→ **Work required**
Beginning with the line that includes "discarded (R152). -/" and ending with the last line of the listing below, write out each line exactly, with no other output.
· · · · · · ·
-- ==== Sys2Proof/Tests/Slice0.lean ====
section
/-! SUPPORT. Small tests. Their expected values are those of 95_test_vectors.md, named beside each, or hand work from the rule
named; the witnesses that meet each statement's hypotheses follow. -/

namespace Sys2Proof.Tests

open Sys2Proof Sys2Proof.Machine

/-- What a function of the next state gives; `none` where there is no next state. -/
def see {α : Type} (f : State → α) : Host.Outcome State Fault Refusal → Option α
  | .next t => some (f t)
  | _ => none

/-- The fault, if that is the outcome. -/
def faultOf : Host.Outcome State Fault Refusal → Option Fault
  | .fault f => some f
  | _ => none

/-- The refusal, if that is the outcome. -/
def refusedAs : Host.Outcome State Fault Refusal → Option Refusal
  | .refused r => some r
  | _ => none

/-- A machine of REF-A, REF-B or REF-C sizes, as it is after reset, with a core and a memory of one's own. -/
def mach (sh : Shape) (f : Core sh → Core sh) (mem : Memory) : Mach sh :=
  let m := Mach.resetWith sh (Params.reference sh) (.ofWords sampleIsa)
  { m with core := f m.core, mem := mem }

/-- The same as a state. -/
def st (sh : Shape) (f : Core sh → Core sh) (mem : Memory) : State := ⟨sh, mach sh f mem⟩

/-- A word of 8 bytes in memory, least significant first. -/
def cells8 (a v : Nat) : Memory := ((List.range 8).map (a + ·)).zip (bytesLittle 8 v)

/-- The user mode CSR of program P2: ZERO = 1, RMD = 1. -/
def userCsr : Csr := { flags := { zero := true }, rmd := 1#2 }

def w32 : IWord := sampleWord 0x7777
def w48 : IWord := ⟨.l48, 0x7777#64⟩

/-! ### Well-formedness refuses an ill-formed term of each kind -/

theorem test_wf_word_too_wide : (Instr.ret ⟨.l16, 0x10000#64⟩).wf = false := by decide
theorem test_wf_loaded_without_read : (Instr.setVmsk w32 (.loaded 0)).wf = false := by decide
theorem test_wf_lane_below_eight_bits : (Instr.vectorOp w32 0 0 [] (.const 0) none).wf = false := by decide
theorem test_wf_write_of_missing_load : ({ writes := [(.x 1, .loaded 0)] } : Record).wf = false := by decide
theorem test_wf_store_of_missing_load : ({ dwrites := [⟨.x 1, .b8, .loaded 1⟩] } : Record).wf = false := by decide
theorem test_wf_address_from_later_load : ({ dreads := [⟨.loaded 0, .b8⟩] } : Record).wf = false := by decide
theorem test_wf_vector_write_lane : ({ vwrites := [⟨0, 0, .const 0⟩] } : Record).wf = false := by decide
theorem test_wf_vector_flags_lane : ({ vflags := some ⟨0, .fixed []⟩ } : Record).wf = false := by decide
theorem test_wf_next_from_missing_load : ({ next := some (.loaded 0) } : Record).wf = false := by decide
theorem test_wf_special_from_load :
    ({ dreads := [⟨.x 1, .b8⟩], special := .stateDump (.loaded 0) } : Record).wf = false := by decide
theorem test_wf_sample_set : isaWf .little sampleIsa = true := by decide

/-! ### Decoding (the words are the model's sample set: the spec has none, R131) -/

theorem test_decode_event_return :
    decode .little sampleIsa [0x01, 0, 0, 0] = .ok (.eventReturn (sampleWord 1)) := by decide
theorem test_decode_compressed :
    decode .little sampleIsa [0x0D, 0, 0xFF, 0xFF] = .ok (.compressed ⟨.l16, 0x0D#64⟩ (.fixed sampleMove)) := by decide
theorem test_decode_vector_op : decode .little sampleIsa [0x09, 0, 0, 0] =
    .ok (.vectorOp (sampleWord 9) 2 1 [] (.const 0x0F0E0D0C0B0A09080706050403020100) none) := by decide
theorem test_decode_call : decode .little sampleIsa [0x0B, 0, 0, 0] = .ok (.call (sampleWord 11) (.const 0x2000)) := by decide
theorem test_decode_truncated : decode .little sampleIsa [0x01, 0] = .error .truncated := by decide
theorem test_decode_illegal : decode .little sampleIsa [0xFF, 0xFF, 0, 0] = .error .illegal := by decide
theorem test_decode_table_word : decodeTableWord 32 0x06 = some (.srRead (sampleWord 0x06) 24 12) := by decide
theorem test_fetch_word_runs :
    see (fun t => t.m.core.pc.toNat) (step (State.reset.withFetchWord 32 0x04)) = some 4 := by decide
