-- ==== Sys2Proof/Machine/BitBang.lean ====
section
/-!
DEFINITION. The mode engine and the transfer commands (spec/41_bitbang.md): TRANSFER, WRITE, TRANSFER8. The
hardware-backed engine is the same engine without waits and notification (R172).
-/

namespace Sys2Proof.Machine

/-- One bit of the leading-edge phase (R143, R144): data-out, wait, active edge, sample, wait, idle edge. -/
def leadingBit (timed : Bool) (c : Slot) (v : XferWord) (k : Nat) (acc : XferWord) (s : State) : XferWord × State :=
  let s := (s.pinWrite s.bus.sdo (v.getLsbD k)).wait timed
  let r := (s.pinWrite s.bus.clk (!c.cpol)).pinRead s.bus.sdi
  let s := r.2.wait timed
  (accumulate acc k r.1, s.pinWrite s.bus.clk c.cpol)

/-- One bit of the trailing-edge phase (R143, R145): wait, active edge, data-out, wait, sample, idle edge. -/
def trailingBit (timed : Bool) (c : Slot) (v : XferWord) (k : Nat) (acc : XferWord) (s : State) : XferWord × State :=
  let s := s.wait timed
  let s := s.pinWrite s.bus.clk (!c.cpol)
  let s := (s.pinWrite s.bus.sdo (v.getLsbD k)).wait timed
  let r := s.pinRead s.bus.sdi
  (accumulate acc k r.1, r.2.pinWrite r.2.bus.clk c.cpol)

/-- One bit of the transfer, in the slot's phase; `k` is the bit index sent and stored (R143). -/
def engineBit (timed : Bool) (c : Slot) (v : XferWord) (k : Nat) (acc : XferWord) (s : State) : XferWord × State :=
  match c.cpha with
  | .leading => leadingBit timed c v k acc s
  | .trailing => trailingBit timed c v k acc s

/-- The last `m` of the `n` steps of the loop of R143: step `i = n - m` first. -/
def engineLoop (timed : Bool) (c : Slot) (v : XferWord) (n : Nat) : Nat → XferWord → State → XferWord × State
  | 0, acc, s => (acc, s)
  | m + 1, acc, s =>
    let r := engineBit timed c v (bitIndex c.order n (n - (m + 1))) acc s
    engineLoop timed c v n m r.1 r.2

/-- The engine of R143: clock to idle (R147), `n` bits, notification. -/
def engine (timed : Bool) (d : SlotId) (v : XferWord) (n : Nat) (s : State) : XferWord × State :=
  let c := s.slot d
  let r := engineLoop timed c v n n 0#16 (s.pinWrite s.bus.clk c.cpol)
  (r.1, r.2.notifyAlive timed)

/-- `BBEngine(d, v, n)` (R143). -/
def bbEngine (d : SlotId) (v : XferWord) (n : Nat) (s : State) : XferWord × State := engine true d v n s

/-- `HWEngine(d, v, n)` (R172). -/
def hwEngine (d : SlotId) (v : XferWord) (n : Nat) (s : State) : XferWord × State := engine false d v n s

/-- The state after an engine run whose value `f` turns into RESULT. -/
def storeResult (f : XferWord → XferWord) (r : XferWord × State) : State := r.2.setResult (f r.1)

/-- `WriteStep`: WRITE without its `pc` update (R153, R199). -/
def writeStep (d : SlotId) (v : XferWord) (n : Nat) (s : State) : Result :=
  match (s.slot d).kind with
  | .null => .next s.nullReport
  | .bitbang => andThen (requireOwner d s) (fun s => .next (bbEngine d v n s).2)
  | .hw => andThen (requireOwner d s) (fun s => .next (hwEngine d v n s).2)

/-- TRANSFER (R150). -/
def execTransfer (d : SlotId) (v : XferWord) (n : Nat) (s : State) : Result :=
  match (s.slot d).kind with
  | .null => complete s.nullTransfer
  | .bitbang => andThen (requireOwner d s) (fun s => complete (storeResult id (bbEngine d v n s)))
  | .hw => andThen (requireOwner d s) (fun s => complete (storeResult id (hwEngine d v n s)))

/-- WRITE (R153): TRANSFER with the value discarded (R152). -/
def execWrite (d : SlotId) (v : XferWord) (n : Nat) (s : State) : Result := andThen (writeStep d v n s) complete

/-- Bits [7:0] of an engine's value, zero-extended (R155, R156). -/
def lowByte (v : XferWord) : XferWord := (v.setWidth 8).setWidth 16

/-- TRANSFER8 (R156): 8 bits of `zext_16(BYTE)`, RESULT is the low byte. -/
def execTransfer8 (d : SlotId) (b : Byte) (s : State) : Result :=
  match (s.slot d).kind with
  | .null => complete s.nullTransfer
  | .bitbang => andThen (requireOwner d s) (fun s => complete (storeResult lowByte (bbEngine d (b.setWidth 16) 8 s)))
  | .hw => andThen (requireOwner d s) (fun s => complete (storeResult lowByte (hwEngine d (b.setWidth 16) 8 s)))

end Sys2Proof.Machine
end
· · · · · · ·
→ **Written solution**
/-- WRITE (R153): TRANSFER with the value discarded (R152). -/
def execWrite (d : SlotId) (v : XferWord) (n : Nat) (s : State) : Result := andThen (writeStep d v n s) complete

/-- Bits [7:0] of an engine's value, zero-extended (R155, R156). -/
def lowByte (v : XferWord) : XferWord := (v.setWidth 8).setWidth 16

/-- TRANSFER8 (R156): 8 bits of `zext_16(BYTE)`, RESULT is the low byte. -/
def execTransfer8 (d : SlotId) (b : Byte) (s : State) : Result :=
  match (s.slot d).kind with
  | .null => complete s.nullTransfer
  | .bitbang => andThen (requireOwner d s) (fun s => complete (storeResult lowByte (bbEngine d (b.setWidth 16) 8 s)))
  | .hw => andThen (requireOwner d s) (fun s => complete (storeResult lowByte (hwEngine d (b.setWidth 16) 8 s)))

end Sys2Proof.Machine
end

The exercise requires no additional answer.